The intake system was also examined for areas where it could be improved, and the molded plastic component that splits the air to each cylinder bank was replaced by a hand-made alloy unit designed to channel airflow more effectively.
On the other side of the engine, special MKB headers extract the spent gases more quickly and direct them to two new KKK turbochargers built to MKB spec to flow about 35 percent more than the stock turbos. The new intercoolers have almost exactly 100 percent more cooling capacity than the stock ones, but still fit under the molded engine cover on top of the big 6.0-litre V12. Thanks to these massive intercoolers, MKB can safely ramp up the boost pressure to 1.5 bar, with 1.6 bar available on overboost.
The fact that intake temperatures were measured at just 56 degrees C, when the car was flying around Papenburg at over 215 mph is a testament to the effectiveness of the intercoolers. Out the turbos, the exhaust gases pass through 200-cell metal catalytic converters, and then exit through MKB's bespoke stainless steel exhaust system.
While MKB claims 1,015 hp and 959 lb-ft, this is actually wound down from the 1,048 hp and 1,180 lb-ft seen on the engine dyno. The peak torque in particular would simply blow the gearbox and rear axle to pieces. As it stands, the gearbox has many of its internal components beefed up and a larger oil cooler fitted to replace the factory unit. The rear axle also benefits from a pair of oil coolers. Finally, the ECU is extensively remapped to supply appropriate fuelling and spark to keep this monster motor happy.

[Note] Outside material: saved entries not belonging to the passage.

-- ==== Sys2Proof/Machine/Single.lean ====
section
/-! DEFINITION. The single step of an engine (R50, R73): the instruction word at the pc of the next Ready context is fetched, decoded and
issued. -/
namespace Sys2Proof.Machine

/-- The meaning of a decoded Preoth instruction. -/
def issueDecoded (i : Instr) (s : State) : Host.Outcome State Fault Refusal :=
  match i with
  | .nop a => execNop a s
  | .add a rd ra rb => execAdd a rd ra rb s
  | .sub a rd ra rb => execSub a rd ra rb s
  | .andR a rd ra rb => execAndR a rd ra rb s
  | .orR a rd ra rb => execOrR a rd ra rb s
  | .xorR a rd ra rb => execXorR a rd ra rb s
  | .shl a rd ra rb => execShl a rd ra rb s
  | .shr a rd ra rb => execShr a rd ra rb s
  | .sar a rd ra rb => execSar a rd ra rb s
  | .mul a rd ra rb => execMul a rd ra rb s
  | .mulhu a rd ra rb => execMulhu a rd ra rb s
  | .divu a rd ra rb => execDivu a rd ra rb s
  | .remu a rd ra rb => execRemu a rd ra rb s
  | .cmp a ra rb => execCmp a ra rb s
  | .sel a rd ra rb cond => execSel a rd ra rb cond s
  | .addi a rd ra imm => execAddi a rd ra imm s
  | .andi a rd ra imm => execAndi a rd ra imm s
  | .ori a rd ra imm => execOri a rd ra imm s
  | .xori a rd ra imm => execXori a rd ra imm s
  | .shli a rd ra n => execShli a rd ra n s
  | .shri a rd ra n => execShri a rd ra n s
  | .sari a rd ra n => execSari a rd ra n s
  | .cmpi a ra imm => execCmpi a ra imm s
  | .kset a rd imm => execKset a rd imm s
  | .kcat a rd imm => execKcat a rd imm s
  | .extZ a rd ra lsb wm1 => execExtZ a rd ra lsb wm1 s
  | .exts a rd ra lsb wm1 => execExts a rd ra lsb wm1 s
  | .insB a rd ra lsb wm1 => execInsB a rd ra lsb wm1 s
  | .cnt a rd ra fn => execCnt a rd ra fn s
  | .bswap a rd ra fn => execBswap a rd ra fn s
  | .reservedOpcode a w => execReservedOpcode a w s
  | .ld a rd ra sp sz off err => execLd a rd ra sp sz off err s
  | .lds a rd ra sp sz off err => execLds a rd ra sp sz off err s
  | .st a rs ra sp sz off => execSt a rs ra sp sz off s
  | .aadd a rd ra sp sz off err => execAadd a rd ra sp sz off err s
  | .cas a rd ra rb sp err => execCas a rd ra rb sp err s
  | .fence a => execFence a s
  | .mfs a rd sr => execMfs a rd sr s
  | .mts a sr ra => execMts a sr ra s
  | .beq a ra rb off => execBeq a ra rb off s
  | .bne a ra rb off => execBne a ra rb off s
  | .blt a ra rb off => execBlt a ra rb off s
  | .bge a ra rb off => execBge a ra rb off s
  | .bltu a ra rb off => execBltu a ra rb off s
  | .bgeu a ra rb off => execBgeu a ra rb off s
  | .bc a cond off => execBc a cond off s
  | .j a off => execJ a off s
  | .call a off => execCall a off s
  | .jr a ra => execJr a ra s
  | .jalr a rd ra => execJalr a rd ra s
  | .eret a => execEret a s
  | .send a rd ra rb len => execSend a rd ra rb len s
  | .recv a rd ra rb => execRecv a rd ra rb s
  | .twait a ra => execTwait a ra s
  | .timeNow a rd => execTimeNow a rd s
  | .creg a rd ra => execCreg a rd ra s
  | .cwr a ra rb => execCwr a ra rb s
  | .sysTrap a imm => execSysTrap a imm s
  | .yield a => execYield a s
  | .halt a => execHalt a s
  | .unknownHcall a rd ra n => execUnknownHcall a rd ra n s
  | .pktNext a rd ra => execPktNext a rd ra s
  | .pktSend a rd ra => execPktSend a rd ra s
  | .pktDrop a rd ra => execPktDrop a rd ra s
  | .pktRecirc a rd ra => execPktRecirc a rd ra s
  | .pktDup a rd ra => execPktDup a rd ra s
  | .pktEmit a rd ra => execPktEmit a rd ra s
  | .ldAlloc a rd ra => execLdAlloc a rd ra s
  | .ldFree a rd ra => execLdFree a rd ra s
  | .svLookup a rd ra => execSvLookup a rd ra s
  | .svFlowstat a rd ra => execSvFlowstat a rd ra s
  | .tmDepth a rd ra => execTmDepth a rd ra s
  | .tmDelay a rd ra => execTmDelay a rd ra s
  | .cxUnwrap a rd ra => execCxUnwrap a rd ra s
  | .cxPnleft a rd ra => execCxPnleft a rd ra s
  | .tbTimer a rd ra => execTbTimer a rd ra s
  | .tbCancel a rd ra => execTbCancel a rd ra s
  | .pwVote a rd ra => execPwVote a rd ra s
  | .pwUnvote a rd ra => execPwUnvote a rd ra s
  | .pwNext a rd ra => execPwNext a rd ra s
  | .authNarrow a rd ra => execAuthNarrow a rd ra s
  | .evRaise a rd ra => execEvRaise a rd ra s
  | .gtEdge a rd ra => execGtEdge a rd ra s
  | .gtFlush a rd ra => execGtFlush a rd ra s
  | _ => .next s

/-- ENGINE_SINGLE_STEP (R73): PR_ENG_CTRL is written; in single mode a STEP lets one instruction issue. (log 25, DESIGN CHOICE) -/
def execEngineSingleStep (src : Src) (e : Nat) (v : Word) (s : State) : Host.Outcome State Fault Refusal :=
  if 128 ≤ e then .fault .noSuchObject
  else
    let s1 := s.regWrite src (Reg.addr .PR_ENG_CTRL e 0) v.toNat
    if !(s1.eng e).stepDue then .next s1
    else match s1.nextTurn e with
      | none => .next s1
      | some (c, _) =>
        let w := Tab.get (s1.eng e).imem 0 ((s1.ctx c).cpu.pc.toNat / 4)
        issueDecoded (decodeWord (.ctx c) w) s1

end Sys2Proof.Machine
end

It took the MKB engineers a year to reach this high. The new SuperFlow dyno they acquired during the project certainly helped, but it was a long and arduous process to ensure that everything was right with this €86,000 motor. Even now, with all that experience behind them, it still takes three months to build an engine like this to perfection.
From behind the wheel, there is absolutely nothing to give away the fact that this car is not a normal SL65 AMG Black Series. In normal driving, the car is as docile as you'd expect, and you can just leave it auto and drive around like you would in any SL.

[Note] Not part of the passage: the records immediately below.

/-- The messages by which the head end and the terminal agree, each read from its bytes, and what the terminal sends, where the role that acts on them runs
(of R191, R193 to R195, R199, R202 to R204, R222, R246, R475, R509): the delivery of a held PLOAM message, Assign_Alloc-ID and Key_Control in O5 (log 97, DESIGN CHOICE),
Sleep_Allow, Hello with its Capability, BondSet, MemberAck, PairRange, PairResult and PredictSet with what they set or when they are ignored and counted, the periodic
PairRequest, Membership's repeats, the end of an arming, and the ends of the low-power and aware periods. Without a good MIC none of them acts. (Where G.9804.2 has an
acknowledgement is Config's, log 62, PRESUMED.) -/
def Obligations.HeadEndAgreements : Prop :=
  ∀ (s : State) (n : BitVec 2) (m : BitVec 1) (id : BitVec 14) (body : List Byte) (a : Nat),
    let x := s.fib
    let ack := fun (kind : Nat) => ((Config.ackDone kind 0).map UpMsg.ack).toList
    let flags := (body.headD 0).toNat
    (∀ b r d w, s.asleep 9 = false → s.on Fld.TC_PLOAM_TARGET_EN = true → x.ploam = b :: r → w = s.rdReg .TC_PLOAM_TARGET &&& 0x1FFFFFFFFFFF →
      destination w = some (.ctx d) → (s.ctx d).loader ≠ 0 → w.toNat / 2 ^ 10 % 256 = (s.ctx d).gen.toNat → ¬ hasBit w 36 →
      (s.ctx d).mbx.length ≤ 13 → ∃ k, Runs .ploamDelivery s (fun t => t.fib = { x with ploam := r } ∧ (t.ctx d).mbx = (s.ctx d).mbx ++ [k] ∧
        k.sender = .block 0x300 ∧ k.body = (List.range 6).map (fun j => BitVec.ofNat 64 (little ((b.drop (8 * j)).take 8))))) ∧
    (Hears s →
      (s.rd Fld.TC_ACT_STATUS_STATE = 5 →
        (s.ploamRole = true → x.assigned.length < 512 ∨ id.toNat ∈ x.assigned → Runs (.assignAllocId true id true) s (fun t => id.toNat ∈ t.fib.assigned ∧
          t.fib.up = x.up ++ ack 6)) ∧
        (s.ploamRole = true → 512 ≤ x.assigned.length → id.toNat ∉ x.assigned →
          exec (.assignAllocId true id true) s = .next { s with fib := { x with up := x.up ++ [.ack (Config.ackCode 2)] } }) ∧
        (s.ploamRole = true → Runs (.assignAllocId true id false) s (fun t => id.toNat ∉ t.fib.assigned ∧ t.fib.up = x.up ++ ack 6 ∧
          ∀ k, k < 512 → s.rd Fld.TM_ALLOC_MAP_ALLOCID k = id.toNat → t.on Fld.TM_ALLOC_MAP_BOUND k = false)) ∧
        (s.roleRuns 18 = true → s.asleep 8 = true → Runs (.keyControl true n) s (fun t => t.fib = { x with keyWait := n })) ∧
        (s.roleRuns 18 = true → s.asleep 8 = false → n = 1 ∨ n = 2 → s.rd Fld.CX_PON_KEY_TXIDX ≠ n.toNat → Runs (.keyControl true n) s (fun t =>
          t.on Fld.CX_SC_CFG_KEYV (1015 + n.toNat) = true ∧
          t.fib.up = x.up ++ [.keyReport ((List.range 8).map fun k => BitVec.ofNat 32 (t.rd Fld.CX_PON_GENOUT_BYTES 0 k))]))) ∧
      (s.rd Fld.TC_ACT_STATUS_STATE ≠ 5 → exec (.assignAllocId true id true) s = .next s ∧ exec (.assignAllocId true id false) s = .next s ∧
        exec (.keyControl true n) s = .next s) ∧
      (s.ploamRole = true → s.roleRuns 19 = true → n ≠ 3 → n ≠ 0 → Runs (.sleepAllow true n) s (fun t => t.on Fld.TC_SLEEP_STATUS_ALLOWED = true ∧
        t.fib = { x with sleepMode := n.toNat, up := x.up ++ ack 8 })) ∧
      Runs (.sleepAllow true 3) s (fun t => Counts s t Fld.TC_PLOAM_CNT_UNSUP 1 ∧ t.on Fld.TC_SLEEP_STATUS_ALLOWED = s.on Fld.TC_SLEEP_STATUS_ALLOWED) ∧
      (s.roleRuns 19 = true → Runs (.sleepAllow true 0) s (fun t => t.on Fld.TC_SLEEP_STATUS_ALLOWED = false ∧ t.fib.sleepMode = 0 ∧
        t.rd Fld.TC_SLEEP_STATUS_STATE = 0))) ∧
    (exec (.assignAllocId false id true) s = .next s ∧ exec (.keyControl false n) s = .next s ∧ exec (.sleepAllow false n) s = .next s ∧
      exec (.hello false body) s = .next s ∧ exec (.bondset false body) s = .next s ∧ exec (.memberack false body) s = .next s ∧
      exec (.pairrange false body) s = .next s ∧ exec (.pairresult false body) s = .next s ∧ exec (.predictset false body) s = .next s) ∧
    (s.ploamRole = true → s.asleep 9 = false → s.rd Fld.TC_ACT_STATUS_STATE = 5 → s.rd Fld.TC_VPLOAM_CTRL_TYPE ≠ 0 →
      let cap := (if flags % 2 = 1 ∧ s.on Fld.TC_DS_MODE_BONDEN = true then 1 else 0) +
        (if flags / 2 % 2 = 1 ∧ s.on Fld.TC_VPLOAM_CTRL_ASYMEN = true then 2 else 0) +
        (if flags / 4 % 2 = 1 ∧ s.on Fld.TC_VPLOAM_CTRL_PREDEN = true then 4 else 0)
      ∃ rest, Runs (.hello true body) s (fun t => t.on Fld.TC_VPLOAM_CTRL_HELLO = true ∧ t.fib.offered = cap ∧
        t.fib.up = x.up ++ .vendor 0x81 [BitVec.ofNat 8 cap, BitVec.ofNat 8 (15 + s.rd Fld.TC_US_MODE_WORKING * 16)] :: rest)) ∧
    (Agrees s → 16 ≤ body.length →
      let big := fun (k n : Nat) => little ((body.drop (k - 4)).take n).reverse
      let second := big 5 1
      let bonded := decide (flags % 2 = 1)
      let n := flags % 4
      let m := flags / 16 % 2
      let offered := bit x.offered 0 = true ∨ s.on Fld.TC_VPLOAM_CTRL_BONDAG = true
      let ignored := fun (i : Instr) => Runs i s (fun t => t.fib = x ∧ Counts s t Fld.TC_VPLOAM_CTRL_IGNORED 1 ∧ Only s t [.TC_VPLOAM_CTRL])
      (s.bondingRole = true → offered → Runs (.bondset true body) s (fun t =>
        t.on Fld.TC_VPLOAM_CTRL_BONDAG = true ∧ (t.on Fld.TC_US_MODE_UC1USE = true ↔ second / 16 % 2 = 1) ∧
        (s.on Fld.TC_DS_MODE_BONDEN = true ∨ bonded = false → t.on Fld.TC_DS_MODE_BONDED = bonded) ∧
        (s.on Fld.TC_DS_MODE_BONDEN = false → bonded = true → t.on Fld.TC_DS_MODE_BONDED = s.on Fld.TC_DS_MODE_BONDED) ∧
        t.fib.bondSet = true ∧ t.fib.channels = second % 16)) ∧
      (¬ offered → ignored (.bondset true body)) ∧
      (s.bondingRole = true → s.on Fld.TC_VPLOAM_CTRL_BONDAG = true →
        (big 4 2 = x.mseq → exec (.memberack true body) s = .next { s with fib := { x with macked := true } }) ∧
        (big 4 2 ≠ x.mseq → exec (.memberack true body) s = .next s)) ∧
      (s.on Fld.TC_VPLOAM_CTRL_BONDAG = false → ignored (.memberack true body)) ∧
      (s.rangingRole = true → s.on Fld.TC_VPLOAM_CTRL_ASYMAG = true → exec (.pairrange true body) s = .next { s with
        fib := { x with armed := x.armed.filter (fun y => y.n ≠ n || y.m ≠ m) ++ [{ n := n, m := m, since := s.ns64 }] } }) ∧
      (s.on Fld.TC_VPLOAM_CTRL_ASYMAG = false → s.on Fld.TC_VPLOAM_CTRL_BONDAG = false → ignored (.pairrange true body) ∧ ignored (.pairresult true body)) ∧
      (∀ e tsv z, s.rangingRole = true → s.on Fld.TC_VPLOAM_CTRL_ASYMAG = true → x.armed = [{ n := n, m := m, since := e, answered := some tsv, at_ := z }] →
        Runs (.pairresult true body) s (fun t => t.fib.armed = [] ∧ t.on Fld.TC_PAIR_RT_VALID 0 (2 * n + m) = true ∧
          t.on Fld.TC_PAIR_RT_TSV 0 (2 * n + m) = tsv ∧
          (t.rd Fld.TC_PAIR_RT_RT 0 (2 * n + m) : Int) = ((big 8 5 : Int) - (Config.responseTime s.boot.calibBad n m : Nat)) % 2 ^ 40 ∧
          (second % 2 = 1 → n = s.rd Fld.TC_ACT_STATUS_REF → m = 1 → s.on Fld.TC_DS_MODE_BONDED = true →
            t.rd Fld.TC_RNG_EQD_EQD 0 1 = big 16 4 % 2 ^ 31 ∧ t.on Fld.TC_RNG_EQD_VALID 0 1 = true))) ∧
      (s.roleRuns 15 = true → s.boundTo (big 4 2) = some a →
        (bit x.offered 2 = true ∨ s.on Fld.TM_ALLOC_MAP_PAGREE a = true → big 6 1 % 2 = 0 → Runs (.predictset true body) s (fun t => t.on Fld.TM_ALLOC_MAP_PAGREE a = false ∧ Only s t [.TM_ALLOC_MAP])) ∧
        (bit x.offered 2 = true → big 6 1 % 2 = 1 → s.on Fld.TM_ALLOC_MAP_PRED a = true → s.on Fld.TC_VPLOAM_CTRL_PREDEN = true →
          Runs (.predictset true body) s (fun t => t.on Fld.TM_ALLOC_MAP_PAGREE a = true ∧ Only s t [.TM_ALLOC_MAP]))) ∧
      (bit x.offered 2 = false → s.boundTo (big 4 2) = some a → s.on Fld.TM_ALLOC_MAP_PAGREE a = false → ignored (.predictset true body)) ∧
      (s.boundTo (big 4 2) = none → ignored (.predictset true body)) ∧
      (s.rangingRole = true → s.on Fld.TC_VPLOAM_CTRL_ASYMAG = true → s.rd ⟨.TT_ASYM_CTRL, 8, 8⟩ ≠ 0 →
        x.pairAt + s.rd ⟨.TT_ASYM_CTRL, 8, 8⟩ * 60000000000 ≤ s.ns64 → s.pairMask ≠ 0 → exec .pairRequestPeriod s = .next { s with
        fib := { x with pairWant := s.pairMask, pairGot := 0, pairAt := s.ns64, up := x.up ++ [.vendor 0x83 [BitVec.ofNat 8 s.pairMask]] } }) ∧
      (s.bondingRole = true → x.macked = false → x.member ≠ none → x.memberAt + 1000000000 ≤ s.ns64 →
        (x.mtries < 10 → ∃ b, exec .membershipRepeat s = .next { s with
          fib := { x with mtries := x.mtries + 1, memberAt := s.ns64, up := x.up ++ [.vendor 0x82 ((bytes x.mseq 2).reverse ++ b)] } }) ∧
        (x.mtries = 10 → Runs .membershipRepeat s (fun t => t.fib = { x with mtries := 11 } ∧ Only s t [])))) ∧
    exec (.pairArmTimeout n m) s = .next { s with
      fib := { x with armed := x.armed.filter (fun y => y.n ≠ n.toNat || y.m ≠ m.toNat || y.answered.isSome || decide (s.ns64 < y.since + 10000000)) } } ∧
    (s.rd Fld.TC_SLEEP_STATUS_STATE = 2 → x.sleepAt + 125000 * s.rd Fld.TC_SLEEP_PARAM_ILOWPOWER ≤ s.ns64 → Runs .sleepLowpowerEnd s (fun t => t.rd Fld.TC_SLEEP_STATUS_STATE = 3 ∧
      bit (t.rd Fld.OP_DS_STATUS_RXON) 0 = true)) ∧
    (s.rd Fld.TC_SLEEP_STATUS_STATE ≠ 2 ∨ s.ns64 < x.sleepAt + 125000 * s.rd Fld.TC_SLEEP_PARAM_ILOWPOWER → exec .sleepLowpowerEnd s = .next s) ∧
    (s.rd Fld.TC_SLEEP_STATUS_STATE ≠ 3 ∨ s.ns64 < x.sleepAt + 125000 * s.rd Fld.TC_SLEEP_PARAM_IAWARE → exec .sleepAwareEnd s = .next s) ∧
    (s.rd Fld.TC_SLEEP_STATUS_STATE = 3 → x.sleepAt + 125000 * s.rd Fld.TC_SLEEP_PARAM_IAWARE ≤ s.ns64 →
      (s.sleepConditions 2 false = true → Runs .sleepAwareEnd s (fun t => t.rd Fld.TC_SLEEP_STATUS_STATE = 2 ∧ t.rd Fld.OP_DS_STATUS_RXON = 0)) ∧
      (s.sleepConditions 2 false = false → Runs .sleepAwareEnd s (fun t => t.rd Fld.TC_SLEEP_STATUS_STATE = 0)))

Find an open stretch of road, or better still an airfield runway however, and witness firsthand this car's transformation from sophisticated hot rod to wingless jet fighter. Because the power delivery is so progressive and consistent, the P1000's ability to warp time and space is not as obvious or spectacular as one whose turbos come on song suddenly after a lull. Instead, the thrust is of the kind that epitomizes the mailed fist in a velvet glove.
The other thing to bear in mind is that for all its carbon and other lightweight bits, the 4,100-pound SL65 Black Series is a lot of weight to push around. In addition, this car does not have the all-wheel-drive advantage of the similarly heavy Veyron to help it leave the line cleanly, deploying all its power effectively on any road surface.
Thus, you can feel that some of that massive grunt is being lost when conditions are not quite right, and the traction control light flashes insanely, threatening to burn itself out. And when you demand power on the fly, you can feel the monster motor take a deep breath to fill its huge lungs before spitting you down the road like an F-16 on afterburner.
If it is instant response you're after, then the P1000 will never match a much lighter machine with a large-capacity, naturally aspirated engine. But while such a car would respond more instantly, once the bi-turbo motor spools up, it delivers hits at a level that no normally aspirated motor can hope to match, and keeps on going with the momentum of a runaway train.